--- SUPPLIED DATA ---

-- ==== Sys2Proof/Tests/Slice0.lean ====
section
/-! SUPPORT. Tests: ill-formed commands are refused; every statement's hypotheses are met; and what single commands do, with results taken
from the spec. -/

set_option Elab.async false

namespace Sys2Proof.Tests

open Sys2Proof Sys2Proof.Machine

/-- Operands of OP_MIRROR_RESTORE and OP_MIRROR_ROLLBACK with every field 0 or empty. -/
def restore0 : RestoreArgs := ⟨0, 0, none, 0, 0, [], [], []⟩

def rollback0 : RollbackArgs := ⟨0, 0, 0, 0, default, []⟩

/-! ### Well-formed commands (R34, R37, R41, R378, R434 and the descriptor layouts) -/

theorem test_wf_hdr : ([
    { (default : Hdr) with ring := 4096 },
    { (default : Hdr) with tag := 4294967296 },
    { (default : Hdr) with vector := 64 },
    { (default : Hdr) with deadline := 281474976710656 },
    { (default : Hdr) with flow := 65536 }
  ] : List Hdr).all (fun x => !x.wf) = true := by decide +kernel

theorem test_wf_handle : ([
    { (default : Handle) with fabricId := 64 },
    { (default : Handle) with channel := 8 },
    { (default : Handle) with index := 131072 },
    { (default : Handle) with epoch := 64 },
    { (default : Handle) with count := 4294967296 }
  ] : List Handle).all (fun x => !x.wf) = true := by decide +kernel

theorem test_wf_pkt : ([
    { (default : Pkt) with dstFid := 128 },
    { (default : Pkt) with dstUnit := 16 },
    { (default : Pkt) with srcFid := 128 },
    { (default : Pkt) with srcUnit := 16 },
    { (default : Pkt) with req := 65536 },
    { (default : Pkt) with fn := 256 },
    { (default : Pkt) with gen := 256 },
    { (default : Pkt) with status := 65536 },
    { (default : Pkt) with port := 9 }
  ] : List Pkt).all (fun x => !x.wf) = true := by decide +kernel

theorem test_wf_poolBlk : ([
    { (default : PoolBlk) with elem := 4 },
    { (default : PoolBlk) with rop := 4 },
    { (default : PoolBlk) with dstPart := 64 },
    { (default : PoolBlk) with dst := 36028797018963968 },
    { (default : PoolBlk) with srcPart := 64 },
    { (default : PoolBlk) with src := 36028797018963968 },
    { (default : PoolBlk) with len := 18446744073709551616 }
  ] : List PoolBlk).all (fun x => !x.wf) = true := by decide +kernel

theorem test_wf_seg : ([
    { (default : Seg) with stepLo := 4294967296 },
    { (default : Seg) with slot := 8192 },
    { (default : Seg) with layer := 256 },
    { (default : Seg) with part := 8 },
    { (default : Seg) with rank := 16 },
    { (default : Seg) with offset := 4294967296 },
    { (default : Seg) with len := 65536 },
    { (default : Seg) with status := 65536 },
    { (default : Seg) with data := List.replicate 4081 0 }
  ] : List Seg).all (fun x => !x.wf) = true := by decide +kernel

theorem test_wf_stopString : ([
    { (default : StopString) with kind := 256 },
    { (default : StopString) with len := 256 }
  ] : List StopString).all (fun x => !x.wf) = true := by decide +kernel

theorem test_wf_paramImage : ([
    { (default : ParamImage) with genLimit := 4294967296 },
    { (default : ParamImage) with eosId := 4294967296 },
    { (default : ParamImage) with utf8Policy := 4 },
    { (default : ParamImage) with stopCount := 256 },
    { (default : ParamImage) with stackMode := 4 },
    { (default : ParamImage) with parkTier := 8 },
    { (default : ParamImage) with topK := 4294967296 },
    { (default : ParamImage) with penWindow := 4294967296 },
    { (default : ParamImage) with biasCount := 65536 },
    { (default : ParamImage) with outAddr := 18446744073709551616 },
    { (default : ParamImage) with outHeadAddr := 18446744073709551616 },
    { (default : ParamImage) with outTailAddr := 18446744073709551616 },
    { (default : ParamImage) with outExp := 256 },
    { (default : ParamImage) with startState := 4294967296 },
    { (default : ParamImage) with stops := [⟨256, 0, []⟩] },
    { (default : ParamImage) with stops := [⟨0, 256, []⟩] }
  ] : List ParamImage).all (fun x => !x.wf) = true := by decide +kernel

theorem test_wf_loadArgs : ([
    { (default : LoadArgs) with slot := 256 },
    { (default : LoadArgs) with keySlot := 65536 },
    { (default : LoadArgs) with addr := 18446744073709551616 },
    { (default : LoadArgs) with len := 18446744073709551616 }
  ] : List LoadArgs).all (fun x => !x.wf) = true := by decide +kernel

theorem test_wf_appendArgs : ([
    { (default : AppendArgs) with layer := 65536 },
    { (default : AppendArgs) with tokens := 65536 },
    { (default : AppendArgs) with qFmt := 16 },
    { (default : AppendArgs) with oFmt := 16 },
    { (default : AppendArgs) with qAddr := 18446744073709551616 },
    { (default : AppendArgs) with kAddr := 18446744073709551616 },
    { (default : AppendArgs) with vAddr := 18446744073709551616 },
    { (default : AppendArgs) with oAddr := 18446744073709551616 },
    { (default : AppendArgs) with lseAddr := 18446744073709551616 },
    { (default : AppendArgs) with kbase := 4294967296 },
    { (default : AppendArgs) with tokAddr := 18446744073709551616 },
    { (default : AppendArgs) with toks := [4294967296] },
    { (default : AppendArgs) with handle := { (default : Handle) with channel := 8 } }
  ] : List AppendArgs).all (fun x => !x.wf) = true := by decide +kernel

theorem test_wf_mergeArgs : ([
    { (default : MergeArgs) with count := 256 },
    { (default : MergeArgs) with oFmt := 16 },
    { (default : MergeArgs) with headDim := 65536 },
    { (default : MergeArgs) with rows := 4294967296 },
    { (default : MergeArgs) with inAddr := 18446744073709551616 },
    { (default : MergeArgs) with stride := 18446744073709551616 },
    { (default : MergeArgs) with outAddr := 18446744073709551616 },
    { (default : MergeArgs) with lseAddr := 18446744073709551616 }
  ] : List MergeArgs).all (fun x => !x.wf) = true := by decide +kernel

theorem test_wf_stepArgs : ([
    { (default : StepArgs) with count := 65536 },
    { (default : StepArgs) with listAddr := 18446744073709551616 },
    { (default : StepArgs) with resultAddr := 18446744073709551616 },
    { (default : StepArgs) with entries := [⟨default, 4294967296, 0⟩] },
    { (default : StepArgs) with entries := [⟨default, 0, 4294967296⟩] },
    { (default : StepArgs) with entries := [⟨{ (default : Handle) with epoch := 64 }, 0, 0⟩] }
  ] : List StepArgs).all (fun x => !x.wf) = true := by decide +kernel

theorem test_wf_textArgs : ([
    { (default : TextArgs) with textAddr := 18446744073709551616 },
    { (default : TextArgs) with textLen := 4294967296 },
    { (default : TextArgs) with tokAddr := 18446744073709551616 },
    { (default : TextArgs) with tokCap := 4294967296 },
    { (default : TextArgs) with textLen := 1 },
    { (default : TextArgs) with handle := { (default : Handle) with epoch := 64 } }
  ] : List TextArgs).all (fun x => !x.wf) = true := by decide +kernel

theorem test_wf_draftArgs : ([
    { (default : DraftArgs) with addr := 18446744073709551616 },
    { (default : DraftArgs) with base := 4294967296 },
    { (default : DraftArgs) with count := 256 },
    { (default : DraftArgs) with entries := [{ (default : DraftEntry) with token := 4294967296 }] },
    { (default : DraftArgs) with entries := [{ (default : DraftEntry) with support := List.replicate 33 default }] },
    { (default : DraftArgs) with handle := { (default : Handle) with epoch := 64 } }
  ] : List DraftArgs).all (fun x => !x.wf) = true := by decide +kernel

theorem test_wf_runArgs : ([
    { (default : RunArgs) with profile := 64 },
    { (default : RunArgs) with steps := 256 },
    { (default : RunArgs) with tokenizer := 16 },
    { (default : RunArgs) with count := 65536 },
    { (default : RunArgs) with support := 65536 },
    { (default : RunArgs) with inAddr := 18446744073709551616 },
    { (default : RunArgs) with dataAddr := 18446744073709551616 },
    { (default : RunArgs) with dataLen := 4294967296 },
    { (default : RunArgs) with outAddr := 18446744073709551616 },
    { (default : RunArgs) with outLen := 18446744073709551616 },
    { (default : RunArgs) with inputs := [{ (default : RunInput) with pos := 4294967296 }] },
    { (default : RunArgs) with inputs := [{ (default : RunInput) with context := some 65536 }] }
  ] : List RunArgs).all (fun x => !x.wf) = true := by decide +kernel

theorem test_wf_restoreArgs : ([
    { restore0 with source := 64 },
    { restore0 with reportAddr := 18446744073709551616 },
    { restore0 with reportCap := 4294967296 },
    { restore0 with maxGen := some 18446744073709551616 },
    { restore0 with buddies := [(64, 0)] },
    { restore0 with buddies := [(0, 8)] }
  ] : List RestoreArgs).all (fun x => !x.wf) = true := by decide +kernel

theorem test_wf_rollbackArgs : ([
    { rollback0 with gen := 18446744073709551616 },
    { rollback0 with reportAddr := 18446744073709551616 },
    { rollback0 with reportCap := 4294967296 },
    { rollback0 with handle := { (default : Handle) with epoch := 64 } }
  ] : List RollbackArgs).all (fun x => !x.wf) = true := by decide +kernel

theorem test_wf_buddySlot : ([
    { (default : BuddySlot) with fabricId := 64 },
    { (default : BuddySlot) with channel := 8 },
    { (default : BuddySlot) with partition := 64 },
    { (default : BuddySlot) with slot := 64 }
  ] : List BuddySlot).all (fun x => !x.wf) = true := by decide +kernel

---

DIRECTIONS
When the line with "AppendArgs) with oFmt" is reached in the data above, start copying there, and copy each line exactly until the line with "AppendArgs) with oAddr" has been copied; copy nothing else.

ANSWER FOR THE TASK
    { (default : AppendArgs) with oFmt := 16 },
    { (default : AppendArgs) with qAddr := 18446744073709551616 },
    { (default : AppendArgs) with kAddr := 18446744073709551616 },
    { (default : AppendArgs) with vAddr := 18446744073709551616 },
    { (default : AppendArgs) with oAddr := 18446744073709551616 },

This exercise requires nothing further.